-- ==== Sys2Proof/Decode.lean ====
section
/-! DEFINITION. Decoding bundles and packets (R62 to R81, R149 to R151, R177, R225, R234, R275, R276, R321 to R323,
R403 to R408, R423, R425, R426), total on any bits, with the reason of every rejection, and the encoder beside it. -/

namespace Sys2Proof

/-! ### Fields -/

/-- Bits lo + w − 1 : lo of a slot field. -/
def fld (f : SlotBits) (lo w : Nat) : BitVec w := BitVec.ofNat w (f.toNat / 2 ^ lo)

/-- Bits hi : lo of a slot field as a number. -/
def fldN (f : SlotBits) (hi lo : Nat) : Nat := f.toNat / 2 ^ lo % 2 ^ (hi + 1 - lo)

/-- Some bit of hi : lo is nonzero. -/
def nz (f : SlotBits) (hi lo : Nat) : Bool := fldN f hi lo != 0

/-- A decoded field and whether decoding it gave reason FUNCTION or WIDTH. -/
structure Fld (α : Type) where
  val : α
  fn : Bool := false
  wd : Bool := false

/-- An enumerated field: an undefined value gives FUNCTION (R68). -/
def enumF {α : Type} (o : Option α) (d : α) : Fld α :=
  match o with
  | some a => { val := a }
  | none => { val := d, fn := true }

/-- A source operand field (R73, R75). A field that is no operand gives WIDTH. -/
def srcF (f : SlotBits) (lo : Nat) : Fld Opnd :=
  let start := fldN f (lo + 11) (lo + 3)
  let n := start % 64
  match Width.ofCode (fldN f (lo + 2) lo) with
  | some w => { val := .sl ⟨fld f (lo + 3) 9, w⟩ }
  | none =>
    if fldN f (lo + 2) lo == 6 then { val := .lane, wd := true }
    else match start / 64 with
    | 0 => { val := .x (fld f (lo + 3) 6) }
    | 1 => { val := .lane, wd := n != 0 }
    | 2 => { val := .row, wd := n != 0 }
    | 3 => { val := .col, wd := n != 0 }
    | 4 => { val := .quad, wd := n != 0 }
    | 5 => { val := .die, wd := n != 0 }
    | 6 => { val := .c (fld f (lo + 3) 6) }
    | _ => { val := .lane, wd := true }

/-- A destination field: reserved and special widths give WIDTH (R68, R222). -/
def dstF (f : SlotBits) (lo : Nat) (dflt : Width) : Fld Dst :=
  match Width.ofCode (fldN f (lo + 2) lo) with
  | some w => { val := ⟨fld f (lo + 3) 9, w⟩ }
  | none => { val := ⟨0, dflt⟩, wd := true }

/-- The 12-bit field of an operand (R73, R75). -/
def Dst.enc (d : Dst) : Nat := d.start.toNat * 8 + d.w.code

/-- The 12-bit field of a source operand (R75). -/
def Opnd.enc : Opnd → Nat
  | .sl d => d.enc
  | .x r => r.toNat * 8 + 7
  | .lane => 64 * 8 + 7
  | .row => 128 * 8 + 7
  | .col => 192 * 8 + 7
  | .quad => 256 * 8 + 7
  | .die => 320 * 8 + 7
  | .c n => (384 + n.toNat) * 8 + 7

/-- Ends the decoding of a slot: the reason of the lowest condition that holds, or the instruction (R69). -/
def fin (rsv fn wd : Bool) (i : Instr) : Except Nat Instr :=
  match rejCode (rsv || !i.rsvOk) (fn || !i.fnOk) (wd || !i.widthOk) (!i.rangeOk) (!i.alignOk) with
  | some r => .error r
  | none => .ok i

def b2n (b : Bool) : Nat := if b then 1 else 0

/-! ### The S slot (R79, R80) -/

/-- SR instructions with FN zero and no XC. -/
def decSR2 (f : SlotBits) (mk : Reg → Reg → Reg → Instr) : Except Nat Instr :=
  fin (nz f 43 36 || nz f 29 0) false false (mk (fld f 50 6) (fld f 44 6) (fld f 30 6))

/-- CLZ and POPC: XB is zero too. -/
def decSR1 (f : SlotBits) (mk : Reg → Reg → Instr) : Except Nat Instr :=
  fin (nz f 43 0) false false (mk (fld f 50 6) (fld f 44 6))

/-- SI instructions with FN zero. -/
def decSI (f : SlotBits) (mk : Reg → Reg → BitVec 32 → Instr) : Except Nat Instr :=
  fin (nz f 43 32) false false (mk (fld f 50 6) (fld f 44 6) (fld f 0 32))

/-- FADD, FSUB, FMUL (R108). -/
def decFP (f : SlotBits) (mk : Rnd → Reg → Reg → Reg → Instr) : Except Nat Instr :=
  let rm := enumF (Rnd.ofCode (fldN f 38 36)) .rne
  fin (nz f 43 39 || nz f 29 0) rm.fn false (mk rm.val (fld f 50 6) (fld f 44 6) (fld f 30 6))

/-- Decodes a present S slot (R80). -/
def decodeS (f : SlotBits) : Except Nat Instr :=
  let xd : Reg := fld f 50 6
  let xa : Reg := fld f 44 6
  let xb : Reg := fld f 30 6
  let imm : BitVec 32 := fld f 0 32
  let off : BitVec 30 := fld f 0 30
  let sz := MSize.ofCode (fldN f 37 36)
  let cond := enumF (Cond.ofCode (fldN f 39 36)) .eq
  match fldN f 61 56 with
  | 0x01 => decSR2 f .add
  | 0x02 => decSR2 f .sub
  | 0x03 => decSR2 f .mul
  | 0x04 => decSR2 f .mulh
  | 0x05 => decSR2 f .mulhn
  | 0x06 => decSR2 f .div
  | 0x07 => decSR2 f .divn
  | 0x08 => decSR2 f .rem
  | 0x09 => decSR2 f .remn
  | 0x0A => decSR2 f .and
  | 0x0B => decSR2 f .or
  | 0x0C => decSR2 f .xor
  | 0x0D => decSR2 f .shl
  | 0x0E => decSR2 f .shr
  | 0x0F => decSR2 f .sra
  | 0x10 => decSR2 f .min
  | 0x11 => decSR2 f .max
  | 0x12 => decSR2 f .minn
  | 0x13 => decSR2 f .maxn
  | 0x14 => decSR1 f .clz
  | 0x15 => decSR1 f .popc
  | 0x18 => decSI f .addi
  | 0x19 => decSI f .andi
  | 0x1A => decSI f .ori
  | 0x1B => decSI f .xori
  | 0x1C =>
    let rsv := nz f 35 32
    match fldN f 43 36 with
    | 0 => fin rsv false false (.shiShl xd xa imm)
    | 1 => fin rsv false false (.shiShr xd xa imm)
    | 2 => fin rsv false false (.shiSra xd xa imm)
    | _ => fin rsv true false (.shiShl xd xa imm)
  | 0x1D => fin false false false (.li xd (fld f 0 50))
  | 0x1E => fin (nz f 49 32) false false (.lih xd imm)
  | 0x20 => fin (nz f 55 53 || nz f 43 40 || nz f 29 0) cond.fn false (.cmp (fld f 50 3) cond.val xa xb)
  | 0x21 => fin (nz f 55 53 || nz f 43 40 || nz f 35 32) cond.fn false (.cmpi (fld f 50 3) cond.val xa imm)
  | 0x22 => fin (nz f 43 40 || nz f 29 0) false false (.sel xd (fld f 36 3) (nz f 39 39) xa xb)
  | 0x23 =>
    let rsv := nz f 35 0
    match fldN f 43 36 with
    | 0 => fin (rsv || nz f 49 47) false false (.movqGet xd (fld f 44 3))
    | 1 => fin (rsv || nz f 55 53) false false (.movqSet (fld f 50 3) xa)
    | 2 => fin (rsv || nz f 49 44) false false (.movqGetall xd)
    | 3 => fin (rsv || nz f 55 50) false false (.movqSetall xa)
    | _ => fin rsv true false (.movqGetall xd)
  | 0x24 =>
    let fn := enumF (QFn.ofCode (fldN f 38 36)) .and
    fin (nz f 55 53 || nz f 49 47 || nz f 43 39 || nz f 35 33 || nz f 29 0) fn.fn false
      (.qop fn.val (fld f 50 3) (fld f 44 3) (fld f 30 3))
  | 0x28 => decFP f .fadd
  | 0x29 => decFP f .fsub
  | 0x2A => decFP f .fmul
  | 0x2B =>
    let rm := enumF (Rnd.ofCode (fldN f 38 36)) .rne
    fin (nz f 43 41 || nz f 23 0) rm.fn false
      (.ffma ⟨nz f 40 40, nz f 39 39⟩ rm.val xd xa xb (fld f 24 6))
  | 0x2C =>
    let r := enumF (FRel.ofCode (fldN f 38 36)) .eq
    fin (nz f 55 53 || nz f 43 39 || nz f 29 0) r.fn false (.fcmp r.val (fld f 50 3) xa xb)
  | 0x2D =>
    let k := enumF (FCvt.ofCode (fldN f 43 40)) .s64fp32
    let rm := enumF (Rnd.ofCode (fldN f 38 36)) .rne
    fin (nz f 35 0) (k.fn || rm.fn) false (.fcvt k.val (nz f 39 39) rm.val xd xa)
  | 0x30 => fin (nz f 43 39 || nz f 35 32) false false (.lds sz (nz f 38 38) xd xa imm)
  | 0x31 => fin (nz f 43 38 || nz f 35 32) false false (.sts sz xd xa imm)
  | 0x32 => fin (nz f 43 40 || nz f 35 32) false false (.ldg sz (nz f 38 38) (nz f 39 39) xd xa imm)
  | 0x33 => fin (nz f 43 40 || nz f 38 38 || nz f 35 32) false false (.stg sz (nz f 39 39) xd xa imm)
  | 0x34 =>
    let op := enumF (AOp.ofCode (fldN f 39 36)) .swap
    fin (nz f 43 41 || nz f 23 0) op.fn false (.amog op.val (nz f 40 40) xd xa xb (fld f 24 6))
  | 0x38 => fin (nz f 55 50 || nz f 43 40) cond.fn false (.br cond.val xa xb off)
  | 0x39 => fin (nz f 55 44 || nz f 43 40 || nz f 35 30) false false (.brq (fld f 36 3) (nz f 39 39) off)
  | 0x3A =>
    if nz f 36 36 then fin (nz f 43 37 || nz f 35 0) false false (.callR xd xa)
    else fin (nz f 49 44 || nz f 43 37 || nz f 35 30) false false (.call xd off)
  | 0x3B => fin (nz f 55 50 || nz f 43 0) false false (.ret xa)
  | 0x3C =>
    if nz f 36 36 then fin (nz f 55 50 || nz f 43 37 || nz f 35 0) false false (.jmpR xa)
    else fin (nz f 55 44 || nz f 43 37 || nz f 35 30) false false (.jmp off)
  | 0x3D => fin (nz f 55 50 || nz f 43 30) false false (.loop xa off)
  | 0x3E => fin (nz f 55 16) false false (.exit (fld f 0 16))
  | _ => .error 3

+++

**Exercise aim**
The lines to extract from the data above begin with the line containing "decSR2 f .xor" and end with the line containing "fin (nz f 43 41 || nz f 23 0) rm.fn false". Extract them exactly, including both.

**Expected answer**
  | 0x0C => decSR2 f .xor
  | 0x0D => decSR2 f .shl
  | 0x0E => decSR2 f .shr
  | 0x0F => decSR2 f .sra
  | 0x10 => decSR2 f .min
  | 0x11 => decSR2 f .max
  | 0x12 => decSR2 f .minn
  | 0x13 => decSR2 f .maxn
  | 0x14 => decSR1 f .clz
  | 0x15 => decSR1 f .popc
  | 0x18 => decSI f .addi
  | 0x19 => decSI f .andi
  | 0x1A => decSI f .ori
  | 0x1B => decSI f .xori
  | 0x1C =>
    let rsv := nz f 35 32
    match fldN f 43 36 with
    | 0 => fin rsv false false (.shiShl xd xa imm)
    | 1 => fin rsv false false (.shiShr xd xa imm)
    | 2 => fin rsv false false (.shiSra xd xa imm)
    | _ => fin rsv true false (.shiShl xd xa imm)
  | 0x1D => fin false false false (.li xd (fld f 0 50))
  | 0x1E => fin (nz f 49 32) false false (.lih xd imm)
  | 0x20 => fin (nz f 55 53 || nz f 43 40 || nz f 29 0) cond.fn false (.cmp (fld f 50 3) cond.val xa xb)
  | 0x21 => fin (nz f 55 53 || nz f 43 40 || nz f 35 32) cond.fn false (.cmpi (fld f 50 3) cond.val xa imm)
  | 0x22 => fin (nz f 43 40 || nz f 29 0) false false (.sel xd (fld f 36 3) (nz f 39 39) xa xb)
  | 0x23 =>
    let rsv := nz f 35 0
    match fldN f 43 36 with
    | 0 => fin (rsv || nz f 49 47) false false (.movqGet xd (fld f 44 3))
    | 1 => fin (rsv || nz f 55 53) false false (.movqSet (fld f 50 3) xa)
    | 2 => fin (rsv || nz f 49 44) false false (.movqGetall xd)
    | 3 => fin (rsv || nz f 55 50) false false (.movqSetall xa)
    | _ => fin rsv true false (.movqGetall xd)
  | 0x24 =>
    let fn := enumF (QFn.ofCode (fldN f 38 36)) .and
    fin (nz f 55 53 || nz f 49 47 || nz f 43 39 || nz f 35 33 || nz f 29 0) fn.fn false
      (.qop fn.val (fld f 50 3) (fld f 44 3) (fld f 30 3))
  | 0x28 => decFP f .fadd
  | 0x29 => decFP f .fsub
  | 0x2A => decFP f .fmul
  | 0x2B =>
    let rm := enumF (Rnd.ofCode (fldN f 38 36)) .rne
    fin (nz f 43 41 || nz f 23 0) rm.fn false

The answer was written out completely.